Material supplied.
───

/-- A verdict on a translation fault, or a departed device, ends an operation (R130, R153). -/
def asyncDead (faults : List FaultWait) (got : List (Nat × BitVec 256 × Nat)) : Option Nat :=
  match failedVerdict faults with
  | some c => some c
  | none => (got.find? (fun p => p.2.2 != 0 && p.2.2 != ePoison && p.2.2 != eUncorr)).map (·.2.2)

/-- One row of the head operation, or as much of it as can be done now. DEDUCED: log entry 21. -/
def mxRow (s : Dev) (core : Nat) : Dev :=
  let c := coreOf s core
  match mxHead c, c.disp with
  | some o, some dn =>
    (match tget s.disp dn, mxFamily o, o.rows[o.next]? with
     | some d, some f, some r =>
       let base := slotBase c d.shape o.set
       if !o.walks.isEmpty || o.faults.any (fun x => x.verdict.isNone) then s
       else if opHeld c o.token o.seq (mxGlobal o) then s
       else match asyncDead o.faults o.got with
         | some code => modMx s core o.token (fun m => { m with code := code })
         | none =>
           (match r.op with
            | 1 => mxRowDone (modCore s core (fun c => clearTile c f r.acc)) core o.token
            | 2 =>
              let pieces := (if o.a.kind = 0 then [] else operandPieces o o.a false r)
                ++ (if o.b.kind = 0 then [] else operandPieces o o.b true r)
              let (s, ok) := mxFetch s core d.inst o (pieceSectors pieces) 0
              if !ok then s
              else (match (coreOf s core).mxq.find? (fun m => m.token == o.token) with
                | some o => (match asyncDead [] o.got with
                  | some code => modMx s core o.token (fun m => { m with code := code })
                  | none => macRow s core base f o r)
                | none => s)
            | _ =>
              let q := ((o.rows.take o.next).filter (fun x => x.op == 3)).length
              outRowsFrom s core d.inst base f o r q (tilePoisoned c f r.acc) (o.mValid + 2))
     | _, _, _ => s)
  | _, _ => s

/-- What the storage that a row reads is found to hold (R152, R480): an uncorrectable word of the accumulator file sets its unit's poison bit, and one of an
operand in the local store the bits of the row's tile. The word's bits are left open. DESIGN CHOICE: log entry 7. DEDUCED: log entry 119. -/
def mxStorage (s : Dev) (core : Nat) (sram : MxSram) : Dev :=
  let c := coreOf s core
  match mxHead c with
  | none => s
  | some o =>
    (match mxFamily o, o.rows[o.next]? with
     | some f, some r =>
       (match sram with
        | .ok => s
        | .corrected => bump s Reg.BRG_CNT_SRAM_CORRECTED
        | .operand off =>
          if r.op = 2 ∧ (o.a.kind = 0 ∨ o.b.kind = 0) then
            let (v, s) := takeFree s
            bump (setCore s core (poisonUnits (lsWrite c (off / 4 * 4) 4 v) (tileUnits f r.acc))) Reg.BRG_CNT_SRAM_UNCORR
          else s
        | .acc unit word =>
          if r.op ≠ 1 ∧ (tileUnits f r.acc).contains unit then
            let (v, s) := takeFree s
            bump (setCore s core (poisonUnits { c with acc := tset c.acc (8192 * unit + word) (BitVec.ofNat 32 v) } [unit])) Reg.BRG_CNT_SRAM_UNCORR
          else s)
     | _, _ => s)

/-- MX_ROW (R144, R480). `sram` is what the check of the storage that the row reads finds. DESIGN CHOICE: log entry 15. -/
def execMxRow (core : Nat) (sram : MxSram) (s : State) : Host.Outcome State Fault Refusal :=
  perform s (fun s => syncMx (mxRow (mxStorage s core sram) core) core)

/-- What an ended asynchronous operation leaves its group with (R84, R118, R130): a delivered-later error, or where the group has
ended already a charge. -/
def chargeEnded (c : Core) (slot : AsyncSlot) (code : Nat) : Core :=
  if code = 0 then c
  else { c with groups := tmod c.groups slot.group (fun g => if g.done then charge g code slot.addr slot.seq else g) }

/-- MX_TOKEN_COMPLETE (R129, R130, R153): every row done or the operation in error, and every write accepted. -/
def mxComplete (s : Dev) (core token : Nat) : Dev :=
  let c := coreOf s core
  match c.mxq.find? (fun m => m.token == token), tget c.tokens token with
  | some o, some slot =>
    if (o.code == 0 && decide (o.next < o.rows.length)) || c.wb.any (fun w => w.op == some token) then s
    else
      let done := match tget c.groups o.group with
        | some g => g.done
        | none => true
      let c := { c with mxq := c.mxq.filter (fun m => m.token != token), sb := c.sb.filter (fun x => x.op != token),
                        rbuf := c.rbuf.filter (fun r => r.tag != token),
                        tokens := if o.code = 0 || done then tdel c.tokens token
                          else tset c.tokens token { slot with busy := false, code := o.code },
                        groups := tmod c.groups o.group (fun g => raiseFlags g o.flags) }
      let s := traceCore (setCore s core (releaseSet (chargeEnded c slot o.code) o.set)) 3 1 core slot.addr o.group o.code token
      { s with net := tfilter s.net (fun _ r => !(r.core == core && r.tag == token)) }
  | _, _ => s
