/-- A ring entry, a header or a watch line is uncorrectable or poisoned (R494, R534). DEDUCED: log entry 35. -/
def badRing (s : Dev) (k : Nat) : Dev :=
  if k / 4096 = 0 then
    (let s := modRing (countFatal s 0) k (fun r => { r with dead := true, cplQ := [] })
     { s with fe := { s.fe with woken := s.fe.woken.filter (· != k) } })
  else instanceFatal s (k / 4096)

/-- A code of data that is poisoned or uncorrectable. -/
def badData (c : Nat) : Bool := c == ePoison || c == eUncorr

/-! ### Wakes (R285) -/

/-- WATCH_LINE_WAKE: a wake that was sent reaches the front end. DESIGN CHOICE: log entry 37. -/
def execWatchLineWake (inst ring : Nat) (s : State) : Host.Outcome State Fault Refusal :=
  perform s (fun s =>
    let k := ringKey inst ring
    if !s.fe.wakes.contains k then s
    else
      let s := fset (bump s Reg.WCH_CNT_WAKES) RF.WCH_STATUS_FE_AWAKE 1
      let s := modRing s k (fun r => { r with fresh := true })
      { s with fe := { s.fe with wakes := s.fe.wakes.erase k, woken := insertNat k s.fe.woken } })

/-! ### Service (R286, R287, R289) -/

/-- The front end may read a ring now: an instance whose state allows it (R408, R410, R416), no journal that holds it (R325), and in
replay the ring that carried REPLAY_START alone (R328). DEDUCED: log entry 36. -/
def serviceable (s : Dev) (k : Nat) : Bool :=
  match ringAt s k with
  | none => false
  | some r =>
    let i := k / 4096
    ringLive s i r && (insState s i == 1 || (insState s i == 5 && r.kind == 0)) && !jnlHeld s i
      && (jnlMode s i != 2 || (k == (jnlOf s i).cmd % 2 ^ 20 && r.kind == 0))

/-- The ring that is served next: round robin among the woken rings (R287). DEDUCED: log entry 105. -/
def nextServed (s : Dev) : Option Nat :=
  let l := s.fe.woken.filter (serviceable s)
  match l.find? (fun k => decide (k > s.fe.last)) with
  | some k => some k
  | none => l.head?

/-- Place an entry in the command store. One with an opcode that is not assigned is rejected at once (R293, R295). -/
def takeEntry (s : Dev) (i ring pos : Nat) (e : Entry512) (kind : Nat) (replay : Bool) : Dev :=
  let s := { s with fe := { s.fe with store := s.fe.store ++ [⟨i, ring, pos, e, 0, replay⟩] } }
  if kind = 0 ∧ (specOf (entryOp e)).isNone then
    let x := laterCtx ⟨i, ring, pos, e, 0, replay⟩
    rejectCmd s x (if x.origin = 2 then i else 0xFF) eReserved
  else s

/-- SEQ of a COMMAND record: a LAUNCH counts itself and those read before it that have not begun. -/
def commandSeq (s : Dev) (i : Nat) (e : Entry512) : Nat :=
  if entryOp e = 1 then (s.fe.store.filter (fun x => x.inst == i && x.phase == 0 && entryOp x.entry == 1)).length + 1 else 0
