-- ==== Sys2Proof/Machine/Integer.lean ====
section
/-!
DEFINITION. The integer instructions (R95 to R97).
-/
namespace Sys2Proof.Machine

/-- ADD (R96). -/
def execAdd (i : Issue) (s : State) : Host.Outcome State Fault Refusal :=
  perform s (fun s => issue 0x00 false i s (runLocal (intGroup 0x00)))

/-- SUB (R96). -/
def execSub (i : Issue) (s : State) : Host.Outcome State Fault Refusal :=
  perform s (fun s => issue 0x01 false i s (runLocal (intGroup 0x01)))

/-- MUL (R96). -/
def execMul (i : Issue) (s : State) : Host.Outcome State Fault Refusal :=
  perform s (fun s => issue 0x02 false i s (runLocal (intGroup 0x02)))

/-- MULH (R96). -/
def execMulh (i : Issue) (s : State) : Host.Outcome State Fault Refusal :=
  perform s (fun s => issue 0x03 false i s (runLocal (intGroup 0x03)))

/-- MADD (R96). -/
def execMadd (i : Issue) (s : State) : Host.Outcome State Fault Refusal :=
  perform s (fun s => issue 0x04 false i s (runLocal (intGroup 0x04)))

/-- DIV (R96). -/
def execDiv (i : Issue) (s : State) : Host.Outcome State Fault Refusal :=
  perform s (fun s => issue 0x05 false i s (runLocal (intGroup 0x05)))

/-- REM (R96). -/
def execRem (i : Issue) (s : State) : Host.Outcome State Fault Refusal :=
  perform s (fun s => issue 0x06 false i s (runLocal (intGroup 0x06)))

/-- MIN (R96). -/
def execMin (i : Issue) (s : State) : Host.Outcome State Fault Refusal :=
  perform s (fun s => issue 0x07 false i s (runLocal (intGroup 0x07)))

/-- MAX (R96). -/
def execMax (i : Issue) (s : State) : Host.Outcome State Fault Refusal :=
  perform s (fun s => issue 0x08 false i s (runLocal (intGroup 0x08)))

/-- AND (R96). -/
def execAndOp (i : Issue) (s : State) : Host.Outcome State Fault Refusal :=
  perform s (fun s => issue 0x09 false i s (runLocal (intGroup 0x09)))

/-- OR (R96). -/
def execOrOp (i : Issue) (s : State) : Host.Outcome State Fault Refusal :=
  perform s (fun s => issue 0x0A false i s (runLocal (intGroup 0x0A)))

/-- XOR (R96). -/
def execXorOp (i : Issue) (s : State) : Host.Outcome State Fault Refusal :=
  perform s (fun s => issue 0x0B false i s (runLocal (intGroup 0x0B)))

/-- SHL (R96). -/
def execShl (i : Issue) (s : State) : Host.Outcome State Fault Refusal :=
  perform s (fun s => issue 0x0C false i s (runLocal (intGroup 0x0C)))

/-- SHR (R96). -/
def execShr (i : Issue) (s : State) : Host.Outcome State Fault Refusal :=
  perform s (fun s => issue 0x0D false i s (runLocal (intGroup 0x0D)))

/-- CMP (R96). -/
def execCmp (i : Issue) (s : State) : Host.Outcome State Fault Refusal :=
  perform s (fun s => issue 0x0E false i s (runLocal cmpGroup))

/-- PICK (R96). -/
def execPick (i : Issue) (s : State) : Host.Outcome State Fault Refusal :=
  perform s (fun s => issue 0x0F false i s (runLocal pickGroup))

/-- MOV (R96). -/
def execMov (i : Issue) (s : State) : Host.Outcome State Fault Refusal :=
  perform s (fun s => issue 0x10 false i s (runLocal (intGroup 0x10)))

/-- NOT (R96). -/
def execNotOp (i : Issue) (s : State) : Host.Outcome State Fault Refusal :=
  perform s (fun s => issue 0x11 false i s (runLocal (intGroup 0x11)))

/-- CNT1 (R96). -/
def execCnt1 (i : Issue) (s : State) : Host.Outcome State Fault Refusal :=
  perform s (fun s => issue 0x12 false i s (runLocal (intGroup 0x12)))

/-- LZC (R96). -/
def execLzc (i : Issue) (s : State) : Host.Outcome State Fault Refusal :=
  perform s (fun s => issue 0x13 false i s (runLocal (intGroup 0x13)))

end Sys2Proof.Machine
end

───

Exercise brief. Only the lines above from the line containing "let s := fset" through the line containing "none => l.head?" should be retyped, exactly and with both ends included.

Exercise response.
      let s := fset (bump s Reg.WCH_CNT_WAKES) RF.WCH_STATUS_FE_AWAKE 1
      let s := modRing s k (fun r => { r with fresh := true })
      { s with fe := { s.fe with wakes := s.fe.wakes.erase k, woken := insertNat k s.fe.woken } })

/-! ### Service (R286, R287, R289) -/

/-- The front end may read a ring now: an instance whose state allows it (R408, R410, R416), no journal that holds it (R325), and in
replay the ring that carried REPLAY_START alone (R328). DEDUCED: log entry 36. -/
def serviceable (s : Dev) (k : Nat) : Bool :=
  match ringAt s k with
  | none => false
  | some r =>
    let i := k / 4096
    ringLive s i r && (insState s i == 1 || (insState s i == 5 && r.kind == 0)) && !jnlHeld s i
      && (jnlMode s i != 2 || (k == (jnlOf s i).cmd % 2 ^ 20 && r.kind == 0))

/-- The ring that is served next: round robin among the woken rings (R287). DEDUCED: log entry 105. -/
def nextServed (s : Dev) : Option Nat :=
  let l := s.fe.woken.filter (serviceable s)
  match l.find? (fun k => decide (k > s.fe.last)) with
  | some k => some k
  | none => l.head?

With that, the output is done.